• [TASK DESCRIPTION]: Say how many lines in the entries hold the word "obtain", and reply with that number only.

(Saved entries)
<<<<

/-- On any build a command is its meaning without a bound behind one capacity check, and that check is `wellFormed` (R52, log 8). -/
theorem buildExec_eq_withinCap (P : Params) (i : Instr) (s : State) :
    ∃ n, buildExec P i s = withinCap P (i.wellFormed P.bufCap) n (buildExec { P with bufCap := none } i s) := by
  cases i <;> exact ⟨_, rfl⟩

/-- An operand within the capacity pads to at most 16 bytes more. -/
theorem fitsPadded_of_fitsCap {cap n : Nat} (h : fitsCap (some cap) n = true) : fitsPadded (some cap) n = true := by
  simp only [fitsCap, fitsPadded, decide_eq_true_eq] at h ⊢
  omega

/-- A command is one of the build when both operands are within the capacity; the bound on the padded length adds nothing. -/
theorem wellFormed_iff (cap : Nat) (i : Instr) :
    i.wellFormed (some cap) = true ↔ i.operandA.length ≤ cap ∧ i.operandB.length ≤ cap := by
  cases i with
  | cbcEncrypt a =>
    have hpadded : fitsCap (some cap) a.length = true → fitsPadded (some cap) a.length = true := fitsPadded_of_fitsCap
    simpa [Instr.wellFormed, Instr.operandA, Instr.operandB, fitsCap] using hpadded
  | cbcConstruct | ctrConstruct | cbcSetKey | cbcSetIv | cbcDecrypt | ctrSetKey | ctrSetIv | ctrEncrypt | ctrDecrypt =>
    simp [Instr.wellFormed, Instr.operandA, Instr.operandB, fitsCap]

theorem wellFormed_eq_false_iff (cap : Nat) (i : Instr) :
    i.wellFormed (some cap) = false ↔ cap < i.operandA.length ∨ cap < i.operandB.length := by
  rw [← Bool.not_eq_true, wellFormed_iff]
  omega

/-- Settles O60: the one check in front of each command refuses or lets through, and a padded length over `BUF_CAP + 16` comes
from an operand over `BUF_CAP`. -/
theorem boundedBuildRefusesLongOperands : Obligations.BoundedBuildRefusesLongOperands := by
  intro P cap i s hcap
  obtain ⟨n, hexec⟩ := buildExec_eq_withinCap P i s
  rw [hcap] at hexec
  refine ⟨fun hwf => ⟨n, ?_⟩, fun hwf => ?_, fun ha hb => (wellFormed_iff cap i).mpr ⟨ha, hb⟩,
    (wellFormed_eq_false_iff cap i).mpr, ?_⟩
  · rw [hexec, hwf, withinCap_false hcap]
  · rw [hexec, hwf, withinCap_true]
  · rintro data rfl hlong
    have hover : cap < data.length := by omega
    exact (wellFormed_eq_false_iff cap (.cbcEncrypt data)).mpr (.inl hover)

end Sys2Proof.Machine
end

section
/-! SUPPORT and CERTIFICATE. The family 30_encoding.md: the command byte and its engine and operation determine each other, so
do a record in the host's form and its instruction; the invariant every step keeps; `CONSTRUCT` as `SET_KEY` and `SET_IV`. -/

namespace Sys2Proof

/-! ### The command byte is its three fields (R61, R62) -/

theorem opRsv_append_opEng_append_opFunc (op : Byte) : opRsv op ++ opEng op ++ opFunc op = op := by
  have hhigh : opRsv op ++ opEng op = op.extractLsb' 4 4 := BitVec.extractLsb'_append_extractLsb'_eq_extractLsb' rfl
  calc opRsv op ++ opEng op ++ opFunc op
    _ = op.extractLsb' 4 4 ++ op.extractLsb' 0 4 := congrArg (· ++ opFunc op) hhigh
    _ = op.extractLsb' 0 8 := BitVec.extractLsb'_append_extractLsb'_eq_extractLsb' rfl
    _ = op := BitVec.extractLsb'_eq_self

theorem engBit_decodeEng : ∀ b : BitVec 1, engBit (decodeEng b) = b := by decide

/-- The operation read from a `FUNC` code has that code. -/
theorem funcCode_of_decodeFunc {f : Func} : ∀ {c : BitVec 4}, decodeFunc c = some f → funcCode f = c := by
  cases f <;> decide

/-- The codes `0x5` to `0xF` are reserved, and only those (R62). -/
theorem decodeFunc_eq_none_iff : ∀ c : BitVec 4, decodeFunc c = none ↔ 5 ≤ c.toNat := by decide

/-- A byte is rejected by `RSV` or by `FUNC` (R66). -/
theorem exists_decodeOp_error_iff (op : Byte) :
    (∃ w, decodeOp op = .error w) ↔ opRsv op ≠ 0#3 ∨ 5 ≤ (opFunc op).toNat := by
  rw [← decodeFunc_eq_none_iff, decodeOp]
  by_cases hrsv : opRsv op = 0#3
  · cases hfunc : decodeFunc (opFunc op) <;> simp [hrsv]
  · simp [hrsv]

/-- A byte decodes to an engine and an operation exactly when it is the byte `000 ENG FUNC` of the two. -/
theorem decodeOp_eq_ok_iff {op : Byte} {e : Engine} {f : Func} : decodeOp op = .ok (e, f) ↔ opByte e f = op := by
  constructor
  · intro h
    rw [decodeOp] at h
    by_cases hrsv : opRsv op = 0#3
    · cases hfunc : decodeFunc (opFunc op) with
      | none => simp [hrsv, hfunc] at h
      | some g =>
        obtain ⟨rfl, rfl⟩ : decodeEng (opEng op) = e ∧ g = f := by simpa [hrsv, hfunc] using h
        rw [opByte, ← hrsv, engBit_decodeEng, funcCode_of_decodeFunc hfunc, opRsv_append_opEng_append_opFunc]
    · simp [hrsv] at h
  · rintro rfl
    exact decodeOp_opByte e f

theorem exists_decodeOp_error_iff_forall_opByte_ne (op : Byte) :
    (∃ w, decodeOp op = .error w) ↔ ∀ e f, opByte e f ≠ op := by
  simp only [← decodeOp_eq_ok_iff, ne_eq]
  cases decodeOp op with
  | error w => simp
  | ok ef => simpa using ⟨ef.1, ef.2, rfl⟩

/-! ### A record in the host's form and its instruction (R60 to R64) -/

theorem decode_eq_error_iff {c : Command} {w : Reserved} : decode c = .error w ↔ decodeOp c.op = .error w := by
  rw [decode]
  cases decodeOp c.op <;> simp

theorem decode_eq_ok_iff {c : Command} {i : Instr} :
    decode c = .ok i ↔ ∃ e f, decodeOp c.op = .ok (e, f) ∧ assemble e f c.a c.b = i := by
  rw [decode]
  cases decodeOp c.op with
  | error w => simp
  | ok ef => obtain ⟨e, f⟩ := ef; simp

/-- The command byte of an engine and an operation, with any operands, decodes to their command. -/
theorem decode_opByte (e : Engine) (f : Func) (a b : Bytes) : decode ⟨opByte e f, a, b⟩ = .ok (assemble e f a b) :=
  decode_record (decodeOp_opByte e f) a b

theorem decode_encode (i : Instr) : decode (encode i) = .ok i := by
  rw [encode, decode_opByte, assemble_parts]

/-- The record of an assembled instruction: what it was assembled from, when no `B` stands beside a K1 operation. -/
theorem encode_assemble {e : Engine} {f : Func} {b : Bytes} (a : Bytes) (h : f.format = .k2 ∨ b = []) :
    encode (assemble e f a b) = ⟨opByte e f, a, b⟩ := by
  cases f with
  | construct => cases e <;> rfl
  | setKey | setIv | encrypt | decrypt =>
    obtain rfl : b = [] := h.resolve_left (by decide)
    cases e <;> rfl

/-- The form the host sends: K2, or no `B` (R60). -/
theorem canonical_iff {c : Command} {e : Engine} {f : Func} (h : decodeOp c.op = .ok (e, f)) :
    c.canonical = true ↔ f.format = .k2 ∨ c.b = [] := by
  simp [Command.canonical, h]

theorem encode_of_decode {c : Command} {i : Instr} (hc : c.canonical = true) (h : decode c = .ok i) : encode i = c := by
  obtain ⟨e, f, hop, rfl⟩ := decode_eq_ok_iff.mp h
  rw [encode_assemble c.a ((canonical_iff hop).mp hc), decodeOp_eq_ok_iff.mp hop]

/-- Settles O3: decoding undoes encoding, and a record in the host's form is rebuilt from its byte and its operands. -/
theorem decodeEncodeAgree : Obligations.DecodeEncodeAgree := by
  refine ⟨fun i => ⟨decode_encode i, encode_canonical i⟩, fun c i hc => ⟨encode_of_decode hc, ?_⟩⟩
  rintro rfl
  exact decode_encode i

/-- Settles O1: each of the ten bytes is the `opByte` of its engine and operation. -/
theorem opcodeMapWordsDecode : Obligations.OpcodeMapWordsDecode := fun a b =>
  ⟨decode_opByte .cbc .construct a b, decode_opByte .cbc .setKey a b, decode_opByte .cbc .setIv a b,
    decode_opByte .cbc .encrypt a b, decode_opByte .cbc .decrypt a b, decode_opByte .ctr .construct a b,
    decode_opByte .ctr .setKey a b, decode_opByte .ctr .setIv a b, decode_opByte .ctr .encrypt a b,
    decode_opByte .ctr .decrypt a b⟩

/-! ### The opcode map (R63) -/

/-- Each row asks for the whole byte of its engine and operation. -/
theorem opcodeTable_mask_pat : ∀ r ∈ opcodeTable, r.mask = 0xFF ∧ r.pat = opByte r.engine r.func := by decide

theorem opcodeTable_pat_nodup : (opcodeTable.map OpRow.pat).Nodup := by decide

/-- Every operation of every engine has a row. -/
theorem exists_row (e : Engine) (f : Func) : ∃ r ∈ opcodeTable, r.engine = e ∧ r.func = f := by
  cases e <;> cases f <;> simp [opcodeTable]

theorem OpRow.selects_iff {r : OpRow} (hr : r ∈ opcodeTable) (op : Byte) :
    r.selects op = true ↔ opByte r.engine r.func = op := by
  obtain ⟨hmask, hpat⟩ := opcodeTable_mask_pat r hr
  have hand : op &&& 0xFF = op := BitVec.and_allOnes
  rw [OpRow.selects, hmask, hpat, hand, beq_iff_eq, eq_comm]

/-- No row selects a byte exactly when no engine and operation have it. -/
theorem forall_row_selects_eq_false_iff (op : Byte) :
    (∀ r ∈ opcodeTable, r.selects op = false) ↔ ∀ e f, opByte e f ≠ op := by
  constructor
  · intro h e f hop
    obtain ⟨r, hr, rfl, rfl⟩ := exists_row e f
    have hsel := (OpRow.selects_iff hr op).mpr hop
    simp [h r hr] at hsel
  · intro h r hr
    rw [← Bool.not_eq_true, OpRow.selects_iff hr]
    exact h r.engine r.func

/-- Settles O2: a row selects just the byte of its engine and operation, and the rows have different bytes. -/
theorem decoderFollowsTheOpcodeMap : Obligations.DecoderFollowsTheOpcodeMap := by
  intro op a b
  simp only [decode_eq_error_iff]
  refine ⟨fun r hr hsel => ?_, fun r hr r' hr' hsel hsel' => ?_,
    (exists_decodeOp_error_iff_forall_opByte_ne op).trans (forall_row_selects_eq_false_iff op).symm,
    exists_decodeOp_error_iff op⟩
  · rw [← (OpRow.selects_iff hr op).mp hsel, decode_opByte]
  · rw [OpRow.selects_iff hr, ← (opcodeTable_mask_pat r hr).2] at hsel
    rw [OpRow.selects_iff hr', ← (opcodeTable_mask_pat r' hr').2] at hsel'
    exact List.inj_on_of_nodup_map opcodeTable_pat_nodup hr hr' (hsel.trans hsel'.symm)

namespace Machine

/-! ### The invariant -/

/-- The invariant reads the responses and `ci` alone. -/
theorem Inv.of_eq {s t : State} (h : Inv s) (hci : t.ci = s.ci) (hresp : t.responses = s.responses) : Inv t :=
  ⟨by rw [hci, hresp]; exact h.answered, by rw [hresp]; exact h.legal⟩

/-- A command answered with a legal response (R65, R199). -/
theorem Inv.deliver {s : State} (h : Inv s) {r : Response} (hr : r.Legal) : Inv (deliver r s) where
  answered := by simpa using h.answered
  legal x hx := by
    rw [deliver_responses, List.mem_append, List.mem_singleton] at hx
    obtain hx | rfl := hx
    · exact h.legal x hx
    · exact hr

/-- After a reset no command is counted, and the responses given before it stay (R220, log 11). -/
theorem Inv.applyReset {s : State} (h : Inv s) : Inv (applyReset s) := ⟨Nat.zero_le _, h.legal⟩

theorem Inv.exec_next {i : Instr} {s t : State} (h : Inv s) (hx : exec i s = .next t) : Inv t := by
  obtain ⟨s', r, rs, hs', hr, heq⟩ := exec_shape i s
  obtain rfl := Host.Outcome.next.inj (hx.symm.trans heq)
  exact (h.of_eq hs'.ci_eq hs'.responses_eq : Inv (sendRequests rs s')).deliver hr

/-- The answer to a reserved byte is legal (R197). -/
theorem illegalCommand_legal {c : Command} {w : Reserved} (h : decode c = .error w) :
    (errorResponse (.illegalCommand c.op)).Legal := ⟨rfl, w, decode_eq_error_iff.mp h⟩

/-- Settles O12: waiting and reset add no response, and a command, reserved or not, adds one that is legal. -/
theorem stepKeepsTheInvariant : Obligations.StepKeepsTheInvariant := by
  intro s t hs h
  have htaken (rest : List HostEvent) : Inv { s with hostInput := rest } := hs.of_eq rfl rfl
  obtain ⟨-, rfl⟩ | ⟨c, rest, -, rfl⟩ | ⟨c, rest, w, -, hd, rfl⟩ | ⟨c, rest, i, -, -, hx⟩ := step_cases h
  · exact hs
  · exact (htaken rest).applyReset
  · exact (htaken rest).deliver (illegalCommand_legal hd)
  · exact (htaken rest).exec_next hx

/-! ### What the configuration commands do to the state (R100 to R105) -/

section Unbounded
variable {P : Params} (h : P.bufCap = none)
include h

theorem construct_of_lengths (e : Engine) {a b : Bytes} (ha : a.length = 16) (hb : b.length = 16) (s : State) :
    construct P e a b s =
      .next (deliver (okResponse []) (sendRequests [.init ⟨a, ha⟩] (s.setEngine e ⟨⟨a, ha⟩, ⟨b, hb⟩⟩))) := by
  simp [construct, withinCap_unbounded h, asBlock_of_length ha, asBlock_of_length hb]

>>>>

• [WRITTEN ANSWER]: 11